Mountford are we talking about 1950s education, or grammar schools? Those are two completely different things. Current grammar schools do not use 1950s teaching methods. 1950s secondary moderns did.

Are you saying you want a modern grammar school education to be accessible to everyone, with excellent facilities, small class sizes, but with extra academic support for those who need it? We would all like schools to be that good, but it takes cash and no government wants to pay for it. And it has nothing to do with the 1950s.

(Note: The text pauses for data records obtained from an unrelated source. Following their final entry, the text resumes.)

theorem Station.setMessage_writes (st : Station) (chars : List Byte) : st.Writes (st.setMessage chars) := by
  unfold Station.setMessage
  generalize messageArea chars = m
  obtain ⟨h, hm⟩ := Station.Edits.markIndicator { st with message := m }
  exact ⟨by rw [h], hm⟩

theorem applyDirective_writes {store : Store} {w w' : Writer} {st st' : Station} {d : Directive}
    (h : applyDirective store w st d = .ok (w', st')) : st.Writes st' := by
  cases d <;> simp only [applyDirective] at h
  case form f =>
    split at h <;> cases h
    exact ((Station.Edits.replaceSheet st _).trans (.follow _)).writes
  case clear => cases h; exact (Station.Edits.replaceSheet st _).writes
  case setPointer => split at h <;> cases h; exact .refl _
  case pointField => split at h <;> cases h; exact .refl _
  case pointBand =>
    split at h
    · cases h
    · split at h <;> cases h; exact .refl _
  case text => cases h; exact (Station.Edits.putCells st _ _).writes
  case fill => cases h; exact (Station.Edits.putCells st _ _).writes
  case field =>
    split at h <;> cases h
    exact ((Station.Edits.sheet st _).trans (.markLines _ _)).writes
  case drop =>
    split at h <;> cases h
    exact ((Station.Edits.sheet st _).trans (.markLines _ _)).writes
  case alter =>
    split at h <;> cases h
    exact ((Station.Edits.sheet st _).trans (.markLines _ _)).writes
  case cursor => split at h <;> cases h; exact (Station.Edits.placeCursor st _).writes
  case cursorField => split at h <;> cases h; exact (Station.Edits.placeCursor st _).writes
  case view => cases h; exact (Station.Edits.setTop st _).writes
  case viewBand => split at h <;> cases h; exact (Station.Edits.setTop st _).writes
  case eraseInput => cases h; exact (Station.Edits.eraseInput st).writes
  case untouch => cases h; exact (Station.Edits.sheet st _).writes
  case message => split at h <;> cases h; exact Station.setMessage_writes st _
  case band =>
    split at h
    · cases h; exact (Station.Edits.sheet st _).writes
    · split at h <;> cases h; exact (Station.Edits.sheet st _).writes

/-- R52: what phase 2 leaves of its station, whether or not a directive fails. -/
theorem applyStream_writes (store : Store) (ds : List (Nat × Directive)) (w : Writer) (st : Station) :
    st.Writes (applyStream store ds w st).2.2 := by
  induction ds generalizing w st with
  | nil => exact .refl st
  | cons d ds ih =>
    unfold applyStream
    split
    · exact .refl st
    · rename_i h
      exact (applyDirective_writes h).trans (ih _ _)

end Sys2Proof.Machine
end

section
/-! SUPPORT. Sound sheets: every change that a station engine or a directive makes of a sheet keeps it sound. -/

namespace Sys2Proof.Machine

/-! ### Printable characters -/

theorem printable_blankChar : printable blankChar = true := by decide

theorem printable_toPrintable (b : Byte) : printable (toPrintable b) = true := by
  unfold toPrintable
  split
  · assumption
  · decide

/-- Characters of a sheet: all of them printable. -/
def Printable (chars : List Byte) : Prop := ∀ c ∈ chars, printable c = true

theorem Printable.replicate_blank (n : Nat) : Printable (List.replicate n blankChar) := fun c hc => by
  rw [List.eq_of_mem_replicate hc]; exact printable_blankChar

theorem Printable.append {a b : List Byte} (ha : Printable a) (hb : Printable b) : Printable (a ++ b) := fun c hc =>
  (List.mem_append.mp hc).elim (ha c) (hb c)

theorem Printable.map_toPrintable (l : List Byte) : Printable (l.map toPrintable) := fun c hc => by
  obtain ⟨b, -, rfl⟩ := List.mem_map.mp hc
  exact printable_toPrintable b

theorem Printable.of_sublist {a b : List Byte} (h : a.Sublist b) (hb : Printable b) : Printable a := fun c hc =>
  hb c (h.mem hc)

theorem ClassRec.printable_of_permits {k : ClassRec} {c : Byte} (h : k.permitsChar c = true) : printable c = true :=
  ((Bool.and_eq_true _ _).mp h).1

/-- A cell of a memory of printable characters reads as a printable character. -/
theorem Memory.printable_read {m : Memory} (h : ∀ c ∈ m, printable c.2 = true) (a : Nat) :
    printable (Memory.read cellDefault m a) = true := by
  induction m with
  | nil => exact printable_blankChar
  | cons c m ih =>
    rw [Memory.read_cons]
    split
    · exact h c (by simp)
    · exact ih fun d hd => h d (by simp [hd])

theorem Sheet.Sound.printable_readList {sh : Sheet} (h : sh.Sound) (a n : Nat) :
    Printable (Memory.readList cellDefault sh.cells a n) := by
  obtain ⟨-, -, -, -, ⟨-, hcells⟩, -⟩ := h
  intro c hc
  obtain ⟨i, -, rfl⟩ := List.mem_map.mp hc
  exact Memory.printable_read (fun d hd => (hcells d hd).2) _

theorem entryOf_sublist (content : List Byte) : (entryOf content).Sublist content := by
  have h : (dropTrailing content).Sublist content := by
    unfold dropTrailing
    simpa using (List.dropWhile_sublist (fun b => b == blankChar) (l := content.reverse)).reverse
  exact (List.dropWhile_sublist _).trans h

theorem Printable.justified {content : List Byte} (h : Printable content) (j : Justify) :
    Printable (justified j content) := by
  unfold Machine.justified
  split
  · exact h
  · cases j
    · exact h
    · exact (Printable.replicate_blank _).append (h.of_sublist (entryOf_sublist _))
    · refine Printable.append (fun c hc => ?_) (h.of_sublist (entryOf_sublist _))
      rw [List.eq_of_mem_replicate hc]
      decide

/-! ### The cursor and the view top (R13, R19, R20) -/

theorem Sheet.size_pos {sh : Sheet} (h : sh.Sound) : 0 < sh.size := by
  obtain ⟨hrows, -⟩ := h
  unfold Sheet.size
  omega

/-- R20: the follow rule keeps the view top in its range. -/
theorem Sheet.followTop_range {sh : Sheet} {row t : Nat} (hrows : 24 ≤ sh.rows) (hheader : sh.header ≤ 8)
    (hrow : row < sh.rows) (ht : sh.header ≤ t ∧ t ≤ sh.rows - 24 + sh.header) :
    sh.header ≤ sh.followTop row t ∧ sh.followTop row t ≤ sh.rows - 24 + sh.header := by
  unfold Sheet.followTop Sheet.scroll
  split
  · exact ht
  · split
    · omega
    · split <;> omega

theorem Sheet.clampTop_range {sh : Sheet} (t : Nat) :
    sh.header ≤ sh.clampTop t ∧ sh.clampTop t ≤ sh.rows - 24 + sh.header := by
  unfold Sheet.clampTop Sheet.maxTop
  omega

/-- R13: a move carried out to a cell of the sheet, inside the edited field if there is one, keeps the sheet sound. -/
theorem Sheet.Sound.moved {sh : Sheet} (h : sh.Sound) {a t : Nat} (ha : a < sh.size)
    (he : ∀ k ∈ sh.edited, ∃ f ∈ sh.fields, f.number = k ∧ f.covers a = true)
    (ht : sh.header ≤ t ∧ t ≤ sh.rows - 24 + sh.header) :
    ({ sh with cursor := a, top := sh.followTop (a / 80) t } : Sheet).Sound := by
  obtain ⟨hrows, hheader, -, -, hcells, hfields, hband, -⟩ := h
  have hrow : a / 80 < sh.rows := by unfold Sheet.size at ha; omega
  exact ⟨hrows, hheader, ha, Sheet.followTop_range hrows.1 hheader hrow ht, hcells, hfields, hband, he⟩

theorem Sheet.Sound.withTop {sh : Sheet} (h : sh.Sound) {t : Nat}
    (ht : sh.header ≤ t ∧ t ≤ sh.rows - 24 + sh.header) : ({ sh with top := t } : Sheet).Sound := by
  obtain ⟨hrows, hheader, hcursor, -, hcells, hfields, hband, hedited⟩ := h
  exact ⟨hrows, hheader, hcursor, ht, hcells, hfields, hband, hedited⟩

theorem Sheet.Sound.unedited {sh : Sheet} (h : sh.Sound) : ({ sh with edited := none } : Sheet).Sound := by
  obtain ⟨hrows, hheader, hcursor, htop, hcells, hfields, hband, -⟩ := h
  exact ⟨hrows, hheader, hcursor, htop, hcells, hfields, hband, fun k hk => nomatch hk⟩

theorem Sheet.Sound.withEdited {sh : Sheet} (h : sh.Sound) {f : Field} (hf : f ∈ sh.fields)
    (hc : f.covers sh.cursor = true) : ({ sh with edited := some f.number } : Sheet).Sound := by
  obtain ⟨hrows, hheader, hcursor, htop, hcells, hfields, hband, -⟩ := h
  refine ⟨hrows, hheader, hcursor, htop, hcells, hfields, hband, fun k hk => ?_⟩
  cases hk
  exact ⟨f, hf, rfl, hc⟩

theorem Sheet.Sound.withInsert {sh : Sheet} (h : sh.Sound) (i : Bool) : ({ sh with insert := i } : Sheet).Sound := h

theorem Sheet.Sound.withBand {sh : Sheet} (h : sh.Sound) {b : Option Band}
    (hb : ∀ x ∈ b, x.valid sh.rows sh.header = true) : ({ sh with band := b } : Sheet).Sound := by
  obtain ⟨hrows, hheader, hcursor, htop, hcells, hfields, -, hedited⟩ := h
  exact ⟨hrows, hheader, hcursor, htop, hcells, hfields, hb, hedited⟩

Or are you saying you want a 1950s secondary modern education for all? And if not, maybe you can understand why people are not in favour of a system where that is what most people got.

Creambun2 · 27/10/2017 12:47

Funny how many ardent supporters of comprehensive schools just happen go for grammars when they are avaliable?

CecilyP · 27/10/2017 12:51

I remember another thread where a particular poster had said they failed the 11+ but the Head had asked for them to go when their parents appealed to him and they did start at the grammar school instead of the secondary modern. So why not the other way round.

There was actually one girl in my grammar school class who had failed the 11+ but the circumstances were exceptional. She had taken the exam in another area but had not received her result by the time secondary school choices had to be submitted so, presumably, the choice had to be made of the recommendation of her primary HT. I think it was school governors who had the discretion to award these places. I can't see how it could work the other way round; if someone had passed an exam the primary school HT couldn't really appeal and say that they shouldn't really have done so (although in some cases, it could well have been appropriate!)